[Saved data entries]
......

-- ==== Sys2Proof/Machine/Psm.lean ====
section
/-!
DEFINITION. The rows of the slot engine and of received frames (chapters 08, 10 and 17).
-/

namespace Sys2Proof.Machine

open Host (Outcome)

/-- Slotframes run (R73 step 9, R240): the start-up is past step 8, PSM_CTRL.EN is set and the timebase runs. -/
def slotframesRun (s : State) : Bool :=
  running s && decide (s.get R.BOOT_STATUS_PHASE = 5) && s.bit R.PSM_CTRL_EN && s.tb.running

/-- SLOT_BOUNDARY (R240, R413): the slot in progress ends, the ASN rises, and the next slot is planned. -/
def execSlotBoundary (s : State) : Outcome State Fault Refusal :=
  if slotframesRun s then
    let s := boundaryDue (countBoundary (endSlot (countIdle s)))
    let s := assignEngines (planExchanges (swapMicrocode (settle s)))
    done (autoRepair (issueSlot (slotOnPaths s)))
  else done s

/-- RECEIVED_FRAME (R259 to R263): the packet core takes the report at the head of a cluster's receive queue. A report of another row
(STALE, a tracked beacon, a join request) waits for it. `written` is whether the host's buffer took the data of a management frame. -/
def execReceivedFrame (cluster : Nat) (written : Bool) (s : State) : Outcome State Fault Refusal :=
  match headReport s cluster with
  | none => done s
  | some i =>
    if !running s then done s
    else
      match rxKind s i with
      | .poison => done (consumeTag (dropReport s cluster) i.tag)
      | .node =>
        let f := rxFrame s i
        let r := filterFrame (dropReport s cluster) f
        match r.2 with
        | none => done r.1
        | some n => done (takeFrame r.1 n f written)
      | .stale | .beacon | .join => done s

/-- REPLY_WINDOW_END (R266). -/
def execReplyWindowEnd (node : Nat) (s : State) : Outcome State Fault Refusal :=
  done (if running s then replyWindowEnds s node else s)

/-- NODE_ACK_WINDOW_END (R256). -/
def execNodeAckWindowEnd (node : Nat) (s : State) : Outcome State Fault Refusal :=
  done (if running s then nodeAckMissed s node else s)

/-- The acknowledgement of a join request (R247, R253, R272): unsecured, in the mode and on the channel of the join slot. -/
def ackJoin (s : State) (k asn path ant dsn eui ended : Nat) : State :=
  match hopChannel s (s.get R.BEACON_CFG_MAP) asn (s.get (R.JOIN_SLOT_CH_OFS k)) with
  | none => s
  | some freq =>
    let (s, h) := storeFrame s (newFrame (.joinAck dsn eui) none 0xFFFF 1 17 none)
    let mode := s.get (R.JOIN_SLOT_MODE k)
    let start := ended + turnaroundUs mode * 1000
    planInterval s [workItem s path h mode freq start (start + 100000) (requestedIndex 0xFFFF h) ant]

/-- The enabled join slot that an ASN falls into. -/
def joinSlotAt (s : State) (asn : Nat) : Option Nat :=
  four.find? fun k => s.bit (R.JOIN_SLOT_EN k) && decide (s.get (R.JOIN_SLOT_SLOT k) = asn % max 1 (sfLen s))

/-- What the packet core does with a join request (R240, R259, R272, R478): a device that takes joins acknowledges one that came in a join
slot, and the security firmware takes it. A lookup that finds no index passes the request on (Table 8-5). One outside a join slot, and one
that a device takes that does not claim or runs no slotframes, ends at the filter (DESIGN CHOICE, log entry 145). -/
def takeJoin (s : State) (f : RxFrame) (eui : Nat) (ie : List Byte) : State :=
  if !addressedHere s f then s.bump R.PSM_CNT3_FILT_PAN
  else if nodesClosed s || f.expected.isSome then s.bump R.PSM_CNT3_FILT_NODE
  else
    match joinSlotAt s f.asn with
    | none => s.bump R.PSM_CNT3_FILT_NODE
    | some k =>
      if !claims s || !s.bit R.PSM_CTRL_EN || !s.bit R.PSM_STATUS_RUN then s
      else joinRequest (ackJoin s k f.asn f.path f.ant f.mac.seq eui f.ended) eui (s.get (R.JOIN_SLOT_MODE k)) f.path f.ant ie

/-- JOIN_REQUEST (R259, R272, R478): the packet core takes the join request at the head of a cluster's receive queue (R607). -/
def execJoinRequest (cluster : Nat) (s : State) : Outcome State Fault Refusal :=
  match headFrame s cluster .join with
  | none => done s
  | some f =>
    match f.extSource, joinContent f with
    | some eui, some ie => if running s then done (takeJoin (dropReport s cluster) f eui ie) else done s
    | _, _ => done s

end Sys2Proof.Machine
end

......

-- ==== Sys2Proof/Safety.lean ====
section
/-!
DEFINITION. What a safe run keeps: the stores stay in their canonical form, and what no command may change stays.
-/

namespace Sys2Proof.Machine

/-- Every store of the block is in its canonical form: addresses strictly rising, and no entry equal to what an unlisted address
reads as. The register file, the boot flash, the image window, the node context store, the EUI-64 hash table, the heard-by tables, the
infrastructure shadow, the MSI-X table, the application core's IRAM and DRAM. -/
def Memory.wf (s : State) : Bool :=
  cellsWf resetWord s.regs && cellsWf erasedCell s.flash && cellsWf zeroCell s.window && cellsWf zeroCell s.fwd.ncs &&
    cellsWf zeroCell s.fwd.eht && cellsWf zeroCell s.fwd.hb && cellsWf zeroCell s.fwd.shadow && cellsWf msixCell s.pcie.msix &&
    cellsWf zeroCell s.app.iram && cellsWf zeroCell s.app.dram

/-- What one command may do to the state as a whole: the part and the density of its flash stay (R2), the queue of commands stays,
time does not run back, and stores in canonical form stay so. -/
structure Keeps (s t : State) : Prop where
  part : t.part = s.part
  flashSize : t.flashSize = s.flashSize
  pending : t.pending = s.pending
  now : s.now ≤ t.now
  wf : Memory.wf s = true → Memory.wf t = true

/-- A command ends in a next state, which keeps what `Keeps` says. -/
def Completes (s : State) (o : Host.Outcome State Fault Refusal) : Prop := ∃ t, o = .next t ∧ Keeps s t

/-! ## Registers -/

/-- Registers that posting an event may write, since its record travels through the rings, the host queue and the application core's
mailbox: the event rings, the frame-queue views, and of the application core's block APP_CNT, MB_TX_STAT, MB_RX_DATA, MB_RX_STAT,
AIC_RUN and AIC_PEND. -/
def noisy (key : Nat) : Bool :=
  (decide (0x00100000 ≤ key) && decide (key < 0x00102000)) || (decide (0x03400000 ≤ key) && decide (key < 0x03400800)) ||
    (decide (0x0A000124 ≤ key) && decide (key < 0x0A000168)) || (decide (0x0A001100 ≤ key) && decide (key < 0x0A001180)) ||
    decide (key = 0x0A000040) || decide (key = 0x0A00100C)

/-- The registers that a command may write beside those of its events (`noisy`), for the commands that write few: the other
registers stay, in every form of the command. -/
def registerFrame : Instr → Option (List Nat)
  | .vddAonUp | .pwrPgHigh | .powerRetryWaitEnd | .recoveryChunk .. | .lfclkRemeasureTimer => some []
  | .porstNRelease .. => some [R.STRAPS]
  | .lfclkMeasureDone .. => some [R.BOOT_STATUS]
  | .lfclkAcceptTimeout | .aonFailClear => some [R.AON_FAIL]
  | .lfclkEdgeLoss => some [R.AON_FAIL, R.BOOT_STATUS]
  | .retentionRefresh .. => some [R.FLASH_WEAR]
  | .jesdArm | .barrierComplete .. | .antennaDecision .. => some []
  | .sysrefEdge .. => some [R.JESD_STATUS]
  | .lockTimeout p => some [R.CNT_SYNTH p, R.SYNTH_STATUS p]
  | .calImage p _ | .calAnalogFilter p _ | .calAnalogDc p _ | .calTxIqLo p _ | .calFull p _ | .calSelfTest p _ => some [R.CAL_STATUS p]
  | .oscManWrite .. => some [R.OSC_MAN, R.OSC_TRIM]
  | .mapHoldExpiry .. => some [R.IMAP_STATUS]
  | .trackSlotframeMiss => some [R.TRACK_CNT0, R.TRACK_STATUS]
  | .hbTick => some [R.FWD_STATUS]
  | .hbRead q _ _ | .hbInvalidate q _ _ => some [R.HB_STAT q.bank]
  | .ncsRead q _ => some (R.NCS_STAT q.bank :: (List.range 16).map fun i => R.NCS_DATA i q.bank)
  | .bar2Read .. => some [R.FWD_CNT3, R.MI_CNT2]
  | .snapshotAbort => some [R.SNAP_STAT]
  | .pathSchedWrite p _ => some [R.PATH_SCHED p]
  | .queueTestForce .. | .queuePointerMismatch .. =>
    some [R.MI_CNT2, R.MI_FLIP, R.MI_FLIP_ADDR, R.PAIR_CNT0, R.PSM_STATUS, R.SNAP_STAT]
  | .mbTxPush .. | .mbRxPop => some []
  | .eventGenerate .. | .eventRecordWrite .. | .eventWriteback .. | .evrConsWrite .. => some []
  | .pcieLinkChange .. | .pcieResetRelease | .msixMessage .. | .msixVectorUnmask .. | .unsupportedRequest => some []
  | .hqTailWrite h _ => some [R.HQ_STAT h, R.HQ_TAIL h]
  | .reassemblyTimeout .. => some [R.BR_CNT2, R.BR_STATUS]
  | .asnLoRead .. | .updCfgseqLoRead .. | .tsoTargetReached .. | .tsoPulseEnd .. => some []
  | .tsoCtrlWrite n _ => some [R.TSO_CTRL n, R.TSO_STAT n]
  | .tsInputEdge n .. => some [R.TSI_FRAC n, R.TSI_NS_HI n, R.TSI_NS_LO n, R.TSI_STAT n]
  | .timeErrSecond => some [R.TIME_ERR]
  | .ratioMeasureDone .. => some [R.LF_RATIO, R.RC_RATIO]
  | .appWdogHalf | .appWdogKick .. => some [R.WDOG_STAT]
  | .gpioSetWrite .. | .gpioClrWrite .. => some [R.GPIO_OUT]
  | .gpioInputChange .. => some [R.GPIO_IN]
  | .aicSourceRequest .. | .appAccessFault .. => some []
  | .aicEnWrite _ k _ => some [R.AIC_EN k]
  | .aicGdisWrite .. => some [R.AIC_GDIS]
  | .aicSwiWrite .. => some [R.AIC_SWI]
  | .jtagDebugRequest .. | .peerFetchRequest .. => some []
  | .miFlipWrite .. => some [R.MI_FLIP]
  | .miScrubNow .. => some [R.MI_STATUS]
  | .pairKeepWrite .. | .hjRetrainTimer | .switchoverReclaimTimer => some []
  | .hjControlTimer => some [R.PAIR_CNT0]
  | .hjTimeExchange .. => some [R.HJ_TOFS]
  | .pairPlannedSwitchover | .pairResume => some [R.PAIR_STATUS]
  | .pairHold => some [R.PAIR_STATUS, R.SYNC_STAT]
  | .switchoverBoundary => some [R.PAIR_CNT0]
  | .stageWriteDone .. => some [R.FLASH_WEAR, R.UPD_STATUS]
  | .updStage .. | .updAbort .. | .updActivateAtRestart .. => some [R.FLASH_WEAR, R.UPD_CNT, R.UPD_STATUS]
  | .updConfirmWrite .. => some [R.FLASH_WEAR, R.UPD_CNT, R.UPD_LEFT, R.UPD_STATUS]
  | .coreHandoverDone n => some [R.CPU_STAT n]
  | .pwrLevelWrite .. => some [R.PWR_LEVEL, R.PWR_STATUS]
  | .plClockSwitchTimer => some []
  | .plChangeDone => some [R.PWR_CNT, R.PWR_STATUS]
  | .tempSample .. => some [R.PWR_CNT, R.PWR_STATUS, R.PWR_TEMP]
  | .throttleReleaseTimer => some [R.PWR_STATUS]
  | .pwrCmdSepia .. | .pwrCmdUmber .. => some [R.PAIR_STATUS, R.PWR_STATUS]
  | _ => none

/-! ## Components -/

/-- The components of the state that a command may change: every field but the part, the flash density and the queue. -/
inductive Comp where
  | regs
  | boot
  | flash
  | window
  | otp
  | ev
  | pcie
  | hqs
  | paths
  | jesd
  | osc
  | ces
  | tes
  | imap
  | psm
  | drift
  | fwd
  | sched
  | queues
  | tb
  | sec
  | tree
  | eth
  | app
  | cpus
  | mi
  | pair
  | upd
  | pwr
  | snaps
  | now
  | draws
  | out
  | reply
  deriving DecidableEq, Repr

......

Only the lines above that hold "form" are wanted. Show every one of them.

DEFINITION. What a safe run keeps: the stores stay in their canonical form, and what no command may change stays.
/-- Every store of the block is in its canonical form: addresses strictly rising, and no entry equal to what an unlisted address
time does not run back, and stores in canonical form stay so. -/
registers stay, in every form of the command. -/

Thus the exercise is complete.